C’est un très bon film, serré, stratifié et complexe. Et bien que cela puisse paraître froid – et je comprends cette réaction – je l’ai trouvé assez émouvant.
Nous vivons, dans un sens, dans le monde que Mankiewicz, Hearst et Mayer et les autres ont fait: un monde où l’image en mouvement a profondément affecté la façon dont nous percevons la réalité et ce que nous croyons être vrai. Dans MankChronologie des années 1930, Mankiewicz est en train de saisir le pouvoir que les images, qu’elles soient «réelles» ou non, exercent sur les gens ordinaires qui les regardent. À un moment donné, il dit avec désinvolture qu’il ne peut pas imaginer que les cinéphiles ordinaires tomberaient réellement amoureux des messages qu’ils voient à l’écran. Il apprend vite qu’il a largement surestimé le cinéphile régulier.
Cette leçon résonne à la fin de 2020, pour des raisons sociales et politiques que je n’ai probablement pas besoin d’expliquer. Mais c’est aussi pourquoi la réalisation naissante de Mankiewicz et sa lente décision de se jeter sous le bus – en écrivant ce qui s’est avéré être non seulement son meilleur film, mais très probablement Hollywoodmeilleur film de – est si poignant. C’est une idée de la promesse du cinéma, mais aussi des limites du cinéma.
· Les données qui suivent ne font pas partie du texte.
-- ==== Sys2Proof/Word.lean ====
section
/-! DEFINITION. The words of the part: bytes, shelf time, and the numbers of lines, cards, programs and steps
(00_scope.md, "Conventions"). -/

namespace Sys2Proof

/-- A byte of a frame or record (R169). -/
abbrev Byte := BitVec 8

/-- Shelf time as it is sent: a count of milliseconds held in 32 bits (R28). -/
abbrev ShelfTime := BitVec 32

/-- Elapsed milliseconds since the last reset. Deadlines count elapsed time (R28), so they are kept here and not in
the 32 bits that wrap; log 1. -/
abbrev Ms := Nat

/-- The word at the plant sense input: a level in tenths of a volt, 0 to 1022, or the fault mark 1023 (R142). -/
abbrev LevelWord := BitVec 10

/-- A line number, 0-63. -/
abbrev LineNo := Fin 64

/-- A line card number, 0-7. -/
abbrev CardNo := Fin 8

/-- A line class number, 0-7. -/
abbrev ClassNo := Fin 8

/-- A cadence program number, 0-15. -/
abbrev ProgramNo := Fin 16

/-- A step of the Cadence Store, 0-127 (R88). -/
abbrev StepNo := Fin 128

/-- A dialled digit, 0-9. -/
abbrev Digit := Fin 10

/-- The number as one byte (R171: "Numbers of 0 to 255 take one byte"). -/
def byteOf (n : Nat) : Byte := BitVec.ofNat 8 n

/-- The number as two bytes, most significant first (R169). -/
def bytes2 (n : Nat) : List Byte := [byteOf (n / 256), byteOf n]

/-- The number as four bytes, most significant first (R169, R171: times and durations). -/
def bytes4 (n : Nat) : List Byte := [byteOf (n / 16777216), byteOf (n / 65536), byteOf (n / 256), byteOf n]

/-- Two bytes read as a number, most significant first (R169). -/
def nat2 (hi lo : Byte) : Nat := hi.toNat * 256 + lo.toNat

end Sys2Proof
end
/cdn.vox-cdn.com/uploads/chorus_asset/file/22142458/mank3.jpg)
Netflix
Pendant ce temps, il est difficile d’ignorer l’ironie d’un film comme Mank produit par Netflix, un parvenu d’Hollywood, pour être visionné, principalement, sur les téléviseurs et les écrans d’ordinateurs portables. Le Hollywood dans lequel travaillait Herman J. Mankiewicz était au bord d’un virage, d’une perte d’innocence, alors que le système de studio commençait à stagner et que de nouvelles façons de faire des affaires apparaissaient à l’horizon. Un changement similaire se profile maintenant, dû en grande partie à un déclin de l’expérience communautaire d’aller au théâtre et à la mise en avant par les studios de films individualistes – «aller» sur de petits écrans. Il y a une leçon là-dedans, quelque part, même si je ne suis pas sûr que nous sachions ce que c’est avant d’avoir pris quelques années de distance.
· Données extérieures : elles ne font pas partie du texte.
-- ==== Sys2Proof/Machine/Resets.lean ====
section
/-! DEFINITION. The two resets (R26, R27, R49, R60, R100, R101, R122, R141, R149, R161, R168). -/

namespace Sys2Proof.Machine

/-- A line record after shelf reset (R27): the class, the party entries and the admin flag are kept. -/
def LineRecord.shelfReset (r : LineRecord) : LineRecord :=
  { LineRecord.reset with cls := r.cls, parties := r.parties, admin := r.admin }

/-- What the Allocator holds for a supply after shelf reset (R122): the two budgets are kept, and the current budget is the one
the kept plant state selects. -/
def SupplyRecord.shelfReset (r : SupplyRecord) (p : PlantState) : SupplyRecord :=
  { SupplyRecord.reset with normal := r.normal, economy := r.economy, current := r.budgetFor p }

/-- The Tone Pool after shelf reset (R60): the limits and the threshold are kept. -/
def TonePool.shelfReset (t : TonePool) (p : PlantState) : TonePool :=
  { t with taps := Vector.replicate 12 none, queue := [], currentLimit := t.limitFor p, plant := p }

/-- The Plant Monitor after shelf reset (R149): the plant state and the limits are kept. -/
def PlantMonitor.shelfReset (p : PlantMonitor) : PlantMonitor :=
  { State.reset.plant with state := p.state, limits := p.limits }

/-- A port after shelf reset (R161): the presence window is kept, and what has been sent has been sent; log 14. -/
def PortRecord.shelfReset (t : PortRecord) : PortRecord := { PortRecord.reset t.window with sent := t.sent, notes := t.notes }

namespace State

/-- Shelf reset with its cause: call state is cleared and configuration is kept. The steps and the directory are kept but for
the use counts (R101); notices not yet taken are discarded (R27, R49, R60, R122, R141, R149). -/
def shelfReset (s : State) (cause : ResetCause) : State :=
  let plant := s.plant.state
  { reset with
    lines := Vector.ofFn fun l => (s.line l).shelfReset
    classes := s.classes
    tone := s.tone.shelfReset plant
    steps := s.steps
    programs := Vector.ofFn fun p => { s.program p with uses := 0 }
    alloc := { reset.alloc with one := s.alloc.one.shelfReset plant, two := s.alloc.two.shelfReset plant,
                                waitLimit := s.alloc.waitLimit, turnThreshold := s.alloc.turnThreshold, plant := plant }
    plant := s.plant.shelfReset
    ports := ⟨s.ports.a.shelfReset, s.ports.b.shelfReset, s.ports.m.shelfReset⟩
    lastReset := cause
    routes := s.routes
    pending := s.pending }

/-- Power-on reset: every block at its initial contents. What has been sent has been sent, and the commands that wait are the
sender's; log 14, log 23. -/
def powerOn (s : State) : State :=
  { reset with
    ports := ⟨{ reset.ports.a with sent := s.ports.a.sent, notes := s.ports.a.notes },
              { reset.ports.b with sent := s.ports.b.sent, notes := s.ports.b.notes },
              { reset.ports.m with sent := s.ports.m.sent, notes := s.ports.m.notes }⟩
    pending := s.pending }

end State

/-- POWER_ON_RESET (R26, R49, R60, R100, R122, R141, R149, R161, R168). -/
def execPowerOnReset (s : State) : Answer := .next s.powerOn

/-- RESET_INPUT (R161): a shelf reset with cause RESET INPUT. -/
def execResetInput (s : State) : Answer := .next (s.shelfReset .resetInput)

/-- SHELF_RESET_TAKES_EFFECT (R161, R27): taken once the response to a SHELF RESET has been sent; log 3, log 27. -/
def execShelfResetTakesEffect (s : State) : Answer :=
  .next (if s.shelfResetDue then s.shelfReset .shelfResetRequest else s)

end Sys2Proof.Machine
end

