/-- A PULSE (R62, R74, R73, R82, R18): the first pulse takes a line off tone into DIGITS with the interdigit timer of a claimed
line; a later one restarts that timer; in RECALL a digit is in progress; elsewhere nothing changes at the record. No report is
made. -/
def Obligations.PulsesMoveTheLineToDigits : Prop :=
  ∀ (s : State) (l : LineNo) (at_ : Ms) (len n : Nat) (es : List ScanEvent), Consistent s →
    s.eventsOf l = .pulse at_ len n :: es →
    let r := s.line l
    let timer : Option Timer :=
      if r.holder.isSome then some ⟨.interdigit, s.now + (s.lineClass l).interdigitTimeout⟩ else none
    (r.state = .dialTone ∨ r.state = .toneWait →
        ∃ t, exec (.pulse l) s = .next t ∧ t.line l = { r.enter .digits with timer := timer }
          ∧ (∀ k : Fin 12, t.tone.taps[k] ≠ some l) ∧ (∀ w ∈ t.tone.queue, w.line ≠ l)
          ∧ t.queues = s.queues ∧ t.ports = s.ports ∧ t.scanCommands = s.scanCommands
          ∧ OnlyToneChanges (s.setEvents l es) t l)
    ∧ (r.state = .digits → r.holder.isSome →
        exec (.pulse l) s = .next ((s.setEvents l es).setLine l { r with timer := timer }))
    ∧ (r.state = .digits → r.holder = none → exec (.pulse l) s = .next (s.setEvents l es))
    ∧ (r.state = .recalling →
        exec (.pulse l) s = .next ((s.setEvents l es).setLine l { r with digitInProgress := some true }))
    ∧ (r.state.originating = false → r.state ≠ .recalling → exec (.pulse l) s = .next (s.setEvents l es))

/-- A DIGIT END with a digit (R63, R73, R75): buffered on an unclaimed line in DIGITS and in RECALL while there is room, and
reported BUFFER FULL when there is none; on a claimed line in DIGITS reported and counted, with DIALING COMPLETE and HELD at the
last one; in HELD reported in-call; elsewhere discarded.
A BAD BREAK is reported UNCLASSIFIED BREAK in HELD and RECALL and discarded elsewhere (R68, R73, R75); a DIGIT END that is no
digit gives DIGIT ERROR with its cause and count in DIGITS, HELD and RECALL, and restarts the interdigit timer of a claimed line
in DIGITS (R63, R73, R75); elsewhere it is discarded. -/
def Obligations.DigitsAndBadBreaksAtALine : Prop :=
  (∀ (s : State) (l : LineNo) (at_ : Ms) (d : Digit) (n : Nat) (es : List ScanEvent), Settled s →
     s.eventsOf l = .digitEnd at_ (.digit d) n :: es →
     let r := s.line l
     let u := s.setEvents l es
     let running : Option Timer := some ⟨.interdigit, s.now + (s.lineClass l).interdigitTimeout⟩
     (r.state = .digits → r.holder = none → r.digits.length < 16 →
         exec (.digitEnd l) s = .next (u.setLine l { r with digits := r.digits ++ [d] }))
     ∧ (r.state = .digits → r.holder = none → 16 ≤ r.digits.length →
         exec (.digitEnd l) s = .next (u.report l (.digitError .bufferFull n)))
     ∧ (r.state = .digits → r.holder.isSome → r.expected ≠ 1 →
         exec (.digitEnd l) s
           = .next ((u.report l (.digit d false)).setLine l
               { r with delivered := min (r.delivered + 1) 255, expected := r.expected - 1, timer := running }))
     ∧ (r.state = .digits → r.holder.isSome → r.expected = 1 →
         exec (.digitEnd l) s
           = .next ((((u.report l (.digit d false)).setLine l
               { r with delivered := min (r.delivered + 1) 255, expected := 0 }).report l
                 (.dialingComplete (min (r.delivered + 1) 255))).modLine l (·.enter .held)))
     ∧ (r.state = .held → exec (.digitEnd l) s = .next (u.report l (.digit d true)))
     ∧ (r.state = .recalling → r.digits.length < 16 →
         exec (.digitEnd l) s = .next (u.setLine l { r with digitInProgress := some false, digits := r.digits ++ [d] }))
     ∧ (r.state = .recalling → 16 ≤ r.digits.length →
         exec (.digitEnd l) s
           = .next ((u.setLine l { r with digitInProgress := some false }).report l (.digitError .bufferFull n)))
     ∧ (r.state ≠ .digits → r.state ≠ .held → r.state ≠ .recalling → exec (.digitEnd l) s = .next u)) ∧
  (∀ (s : State) (l : LineNo) (es : List ScanEvent), Settled s →
     let r := s.line l
     let u := s.setEvents l es
     (∀ (at_ start : Ms) (len : Nat), s.eventsOf l = .badBreak at_ start len :: es →
       (r.state = .held ∨ r.state = .recalling → exec (.badBreak l) s = .next (u.report l (.unclassifiedBreak start len)))
       ∧ (r.state ≠ .held → r.state ≠ .recalling → exec (.badBreak l) s = .next u))
     ∧ (∀ (at_ : Ms) (n : Nat) (o : DigitOutcome) (cause : DigitErrorCause),
         (o = .tooManyPulses ∧ cause = .tooManyPulses) ∨ (o = .badBreak ∧ cause = .badBreak) →
         s.eventsOf l = .digitEnd at_ o n :: es →
         (r.state = .held → exec (.digitEnd l) s = .next (u.report l (.digitError cause n)))
         ∧ (r.state = .recalling →
             exec (.digitEnd l) s
               = .next ((u.setLine l { r with digitInProgress := some false }).report l (.digitError cause n)))
         ∧ (r.state = .digits → r.holder = none → exec (.digitEnd l) s = .next (u.report l (.digitError cause n)))
         ∧ (r.state = .digits → r.holder.isSome →
             exec (.digitEnd l) s
               = .next ((u.report l (.digitError cause n)).setLine l
                   { r with timer := some ⟨.interdigit, s.now + (s.lineClass l).interdigitTimeout⟩ }))
         ∧ (r.state ≠ .digits → r.state ≠ .held → r.state ≠ .recalling → exec (.digitEnd l) s = .next u)))

/-- A FLASH (R67, R72, R75): in HELD and RECALL the recall starts with a full window and FLASH is reported with the state it was
taken in and the digits emptied; on tone the first-digit timer restarts with DIAL RESTART; in IDLE, CLEARED, PARKED, the ringing
states and out of service it is discarded. -/
def Obligations.FlashStartsARecallOrRestartsDialling : Prop :=
  ∀ (s : State) (l : LineNo) (at_ start : Ms) (len n : Nat) (es : List ScanEvent), Settled s →
    s.eventsOf l = .flash at_ start len n :: es →
    let r := s.line l
    let u := s.setEvents l es
    let window := s.now + (s.lineClass l).recallWindow
    (r.state = .held ∨ r.state = .recalling →
        exec (.flash l) s
          = .next ((u.setLine l { r.enter .recalling with
              digits := [], digitInProgress := some false, timer := some ⟨.recallWindow, window⟩ }).report l
                (.flash r.state r.digits.length n window)))
    ∧ (r.state = .dialTone ∨ r.state = .toneWait →
        exec (.flash l) s
          = .next ((u.setLine l { r with timer := some ⟨.firstDigit, s.now + (s.lineClass l).firstDigitTimeout⟩ }).report l
              (.dialRestart 0 n)))
    ∧ (r.state = .digits →
        exec (.flash l) s
          = .next ((((u.setLine l { r with
              digits := [], expected := if r.holder.isSome then 0 else r.expected, timer := none }).askTone l).startTimer l
                .firstDigit (s.lineClass l).firstDigitTimeout).report l (.dialRestart r.digits.length n)))
    ∧ (r.state.originating = false → r.state ≠ .held → r.state ≠ .recalling → exec (.flash l) s = .next u)

/-- A DISCONNECT (R66, R73, R79, R80, R5, R82, R18, R86): an unclaimed origination is abandoned to IDLE, a held call or a claimed
origination goes to CLEARED with its holder and a release wait, an orphan to IDLE; in CLEARED the reorigination mark goes; in
PARKED the park release time counts from the start of the break; in IDLE, RING_WAIT and RINGING only the hook field follows (R2). -/
def Obligations.DisconnectEndsTheCall : Prop :=
  ∀ (s : State) (l : LineNo) (at_ start : Ms) (n : Nat) (es : List ScanEvent), Consistent s →
    s.eventsOf l = .disconnect at_ start n :: es →
    let r := s.line l
    let u := s.setEvents l es
    (r.state.originating = true ∨ r.state = .held ∨ r.state = .recalling →
        ∃ t, exec (.disconnect l) s = .next t
          ∧ t.line l = (if r.holder.isSome then
                          { r.enter .cleared with
                            hook := .on, reorigination := some false,
                            timer := some ⟨.releaseWait, s.now + (s.lineClass l).releaseWait⟩ }
                        else { r.enter .idle with hook := .on })
          ∧ (∀ k : Fin 12, t.tone.taps[k] ≠ some l) ∧ (∀ w ∈ t.tone.queue, w.line ≠ l)
          ∧ QueuesExtend (if r.holder.isSome ∨ r.orphan = true then u.report l (.clear r.state n r.orphan)
                          else u.abandonOffer l .onHook) t
          ∧ OnlyToneChanges u t l)
    ∧ (r.state = .cleared →
        exec (.disconnect l) s = .next (u.setLine l { r with hook := .on, reorigination := some false }))
    ∧ (r.state = .parked → s.now < start + (s.lineClass l).parkRelease →
        exec (.disconnect l) s
          = .next (u.setLine l { r with
              hook := .on, timer := some ⟨.parkRelease, start + (s.lineClass l).parkRelease⟩ }))
    ∧ (r.state = .parked → start + (s.lineClass l).parkRelease ≤ s.now →
        exec (.disconnect l) s
          = .next ((u.setLine l { r.enter .idle with hook := .on }).report l .lineUnparked))
    ∧ (r.state = .idle ∨ r.state = .ringWait ∨ r.state = .ringing →
        exec (.disconnect l) s = .next (u.setLine l { r with hook := .on }))
    ∧ (r.state = .outOfService → exec (.disconnect l) s = .next u)

/-! ## Recall and release (chapter 4) -/

/-- GIVE TONE by the holder of a line in RECALL (R77): with the wanted digits already dialled the line goes to HELD with DIALING
COMPLETE; with some dialled or one in progress to DIGITS with the interdigit timer; else it asks for a tap and starts the
first-digit timer.
Its checks are BAD VALUE for a line above 63 or a count above 16, NOT HOLDER, and LINE ACTIVE in another state, in that order. -/
def Obligations.GiveToneTakesTheCallBackToDialling : Prop :=
  (∀ (s : State) (p : Port) (l : LineNo) (n : Byte) (rest : List ReplyItem), Consistent s →
    Asks s p 6 [byteOf l.val, n] rest → n.toNat ≤ 16 → (s.line l).holder = some p → (s.line l).state = .recalling →
    let r := s.line l
    let k := r.digits.length
    let c := s.lineClass l
    let u := taken s p rest
    let given : LineRecord :=
      { r with recallMark := true, offer := .claimed, dialling := some c.dialling, digits := [], delivered := k,
               expected := if n.toNat = 0 then 0 else n.toNat - k, timer := none }
    let carried := byteOf k :: r.digits.map fun d => byteOf d.val
    (0 < n.toNat → n.toNat ≤ k →
        exec (.giveTone p) s
          = .next ((((u.setLine l given).report l (.dialingComplete k)).modLine l (·.enter .held)).respond p 6#8
              (.okWith ([5#8, byteOf ((s.tone.tapOf l).getD 255)] ++ carried))))
    ∧ ((n.toNat = 0 ∨ k < n.toNat) → (0 < k ∨ r.digitInProgress = some true) →
        exec (.giveTone p) s
          = .next ((u.setLine l { given.enter .digits with timer := some ⟨.interdigit, s.now + c.interdigitTimeout⟩ }).respond
              p 6#8 (.okWith ([4#8, byteOf ((s.tone.tapOf l).getD 255)] ++ carried))))
    ∧ (k = 0 → r.digitInProgress ≠ some true →
        let t := ((u.setLine l given).askTone l).startTimer l .firstDigit c.firstDigitTimeout
        exec (.giveTone p) s
          = .next (t.respond p 6#8
              (.okWith [byteOf (t.line l).state.code, byteOf ((t.tone.tapOf l).getD 255), 0#8])))) ∧
  (∀ (s : State) (p : Port) (b n : Byte) (rest : List ReplyItem), Settled s → Asks s p 6 [b, n] rest →
     let refusedWith (x : Result) : Prop := exec (.giveTone p) s = .next ((taken s p rest).respond p 6#8 (.refuse x))
     ((64 ≤ b.toNat ∨ 16 < n.toNat) → refusedWith .badValue)
     ∧ ∀ l : LineNo, b = byteOf l.val → n.toNat ≤ 16 →
         ((s.line l).holder ≠ some p → refusedWith .notHolder)
         ∧ ((s.line l).holder = some p → (s.line l).state ≠ .recalling → refusedWith .lineActive))

/-- KEEP CALL (R78): from the holder of a line in RECALL it is answered with the number of digits in the buffer, the buffer is
emptied, the window stopped, the line HELD, and no report made; the checks are BAD VALUE, NOT HOLDER, LINE ACTIVE in that order; a
digit that ends afterwards is reported in-call. -/
def Obligations.KeepCallKeepsTheCall : Prop :=
  (∀ (s : State) (p : Port) (b : Byte) (rest : List ReplyItem), Settled s → Asks s p 7 [b] rest →
    (64 ≤ b.toNat → exec (.keepCall p) s = .next ((taken s p rest).respond p 7#8 (.refuse .badValue)))
    ∧ ∀ l : LineNo, b = byteOf l.val →
        ((s.line l).holder ≠ some p → exec (.keepCall p) s = .next ((taken s p rest).respond p 7#8 (.refuse .notHolder)))
        ∧ ((s.line l).holder = some p → (s.line l).state ≠ .recalling →
            exec (.keepCall p) s = .next ((taken s p rest).respond p 7#8 (.refuse .lineActive)))
        ∧ ((s.line l).holder = some p → (s.line l).state = .recalling →
            exec (.keepCall p) s
              = .next (((taken s p rest).setLine l ((s.line l).enter .held)).respond p 7#8
                  (.okWith [byteOf (s.line l).digits.length]))
            ∧ ((s.line l).enter .held).holder = some p ∧ ((s.line l).enter .held).digits = []
            ∧ ((s.line l).enter .held).timer = none))
  ∧ ∀ (s : State) (l : LineNo) (at_ : Ms) (d : Digit) (n : Nat) (es : List ScanEvent), Settled s →
      (s.line l).state = .held → s.eventsOf l = .digitEnd at_ (.digit d) n :: es →
      exec (.digitEnd l) s = .next ((s.setEvents l es).report l (.digit d true))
Mais ce qui est évident, de Mank, est que les films ne sont pas conçus pour sauver qui que ce soit. Ils ne l’ont jamais été. Ils peuvent être transformateurs; ils peuvent faire du bien dans le monde; ils peuvent changer les perspectives des gens de plusieurs manières. Mais pas simplement parce que ce sont des films. Tout impact d’un film est le résultat d’un artiste qui choisit de regarder au-delà du bout de son nez et de faire quelque chose de vulnérable, de sensé et de risqué. Entrer dans l’expérience de quelqu’un d’autre à travers un film est différent d’être présenté avec des statistiques ou des polémiques.
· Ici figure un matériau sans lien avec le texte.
@[simp] theorem now_markTapReturned : (s.markTapReturned).now = s.now := rfl
@[simp] theorem line_markTapReturned (k : LineNo) : (s.markTapReturned).line k = s.line k := rfl
@[simp] theorem classOf_markTapReturned (k : ClassNo) : (s.markTapReturned).classOf k = s.classOf k := rfl
@[simp] theorem scan_markTapReturned (k : LineNo) : (s.markTapReturned).scan k = s.scan k := rfl
@[simp] theorem card_markTapReturned (k : CardNo) : (s.markTapReturned).card k = s.card k := rfl
@[simp] theorem step_markTapReturned (k : StepNo) : (s.markTapReturned).step k = s.step k := rfl
@[simp] theorem program_markTapReturned (k : ProgramNo) : (s.markTapReturned).program k = s.program k := rfl
@[simp] theorem entry_markTapReturned (k : LineNo) : (s.markTapReturned).entry k = s.entry k := rfl
@[simp] theorem relay_markTapReturned (k : LineNo) : (s.markTapReturned).relay k = s.relay k := rfl
@[simp] theorem supply_markTapReturned (v : Supply) : (s.markTapReturned).supply v = s.supply v := by cases v <;> rfl
@[simp] theorem port_markTapReturned (q : Port) : (s.markTapReturned).port q = s.port q := by cases q <;> rfl
@[simp] theorem queue_markTapReturned (q : Port) : (s.markTapReturned).queue q = s.queue q := by cases q <;> rfl
@[simp] theorem eventsOf_markTapReturned (k : LineNo) : (s.markTapReturned).eventsOf k = s.eventsOf k := rfl
@[simp] theorem burstsOf_markTapReturned (k : LineNo) : (s.markTapReturned).burstsOf k = s.burstsOf k := rfl
@[simp] theorem commandsOf_markTapReturned (k : LineNo) : (s.markTapReturned).commandsOf k = s.commandsOf k := rfl
@[simp] theorem indicationsOf_markTapReturned (k : LineNo) : (s.markTapReturned).indicationsOf k = s.indicationsOf k := rfl
@[simp] theorem request_markTapReturned (k : LineNo) : (s.markTapReturned).request k = s.request k := rfl
@[simp] theorem present_markTapReturned (q : Port) : (s.markTapReturned).present q = s.present q := by cases q <;> rfl

/-! ## Reading what was written -/

@[simp] theorem line_setLine_same (i : LineNo) (r : LineRecord) : (s.setLine i r).line i = r := by simp [line, setLine]

@[simp] theorem line_setLine_other (i k : LineNo) (r : LineRecord) (h : k ≠ i) : (s.setLine i r).line k = s.line k := by
  simp [line, setLine, Fin.val_ne_of_ne h.symm]

@[simp] theorem classOf_setClass_same (i : ClassNo) (r : LineClass) : (s.setClass i r).classOf i = r := by simp [classOf, setClass]

@[simp] theorem classOf_setClass_other (i k : ClassNo) (r : LineClass) (h : k ≠ i) : (s.setClass i r).classOf k = s.classOf k := by
  simp [classOf, setClass, Fin.val_ne_of_ne h.symm]

@[simp] theorem scan_setScan_same (i : LineNo) (r : ScanRecord) : (s.setScan i r).scan i = r := by simp [scan, setScan]

@[simp] theorem scan_setScan_other (i k : LineNo) (r : ScanRecord) (h : k ≠ i) : (s.setScan i r).scan k = s.scan k := by
  simp [scan, setScan, Fin.val_ne_of_ne h.symm]

@[simp] theorem card_setCard_same (i : CardNo) (r : CardRecord) : (s.setCard i r).card i = r := by simp [card, setCard]

@[simp] theorem card_setCard_other (i k : CardNo) (r : CardRecord) (h : k ≠ i) : (s.setCard i r).card k = s.card k := by
  simp [card, setCard, Fin.val_ne_of_ne h.symm]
Lorsque les personnes au pouvoir exploitent l’image en mouvement au profit de leurs propres fins, elles font exactement le contraire de sauver le monde. Quoi Mank suggère que oser prendre les films (et, par extension, la télévision) au sérieux, et les voir pour le signe culturel qu’ils sont, demande du courage et peut-être un peu d’insouciance. Il n’y a aucune garantie que vos efforts seront récompensés. Ça ne fait rien. C’est un travail qui en vaut la peine.
Mank première le 4 décembre sur Netflix.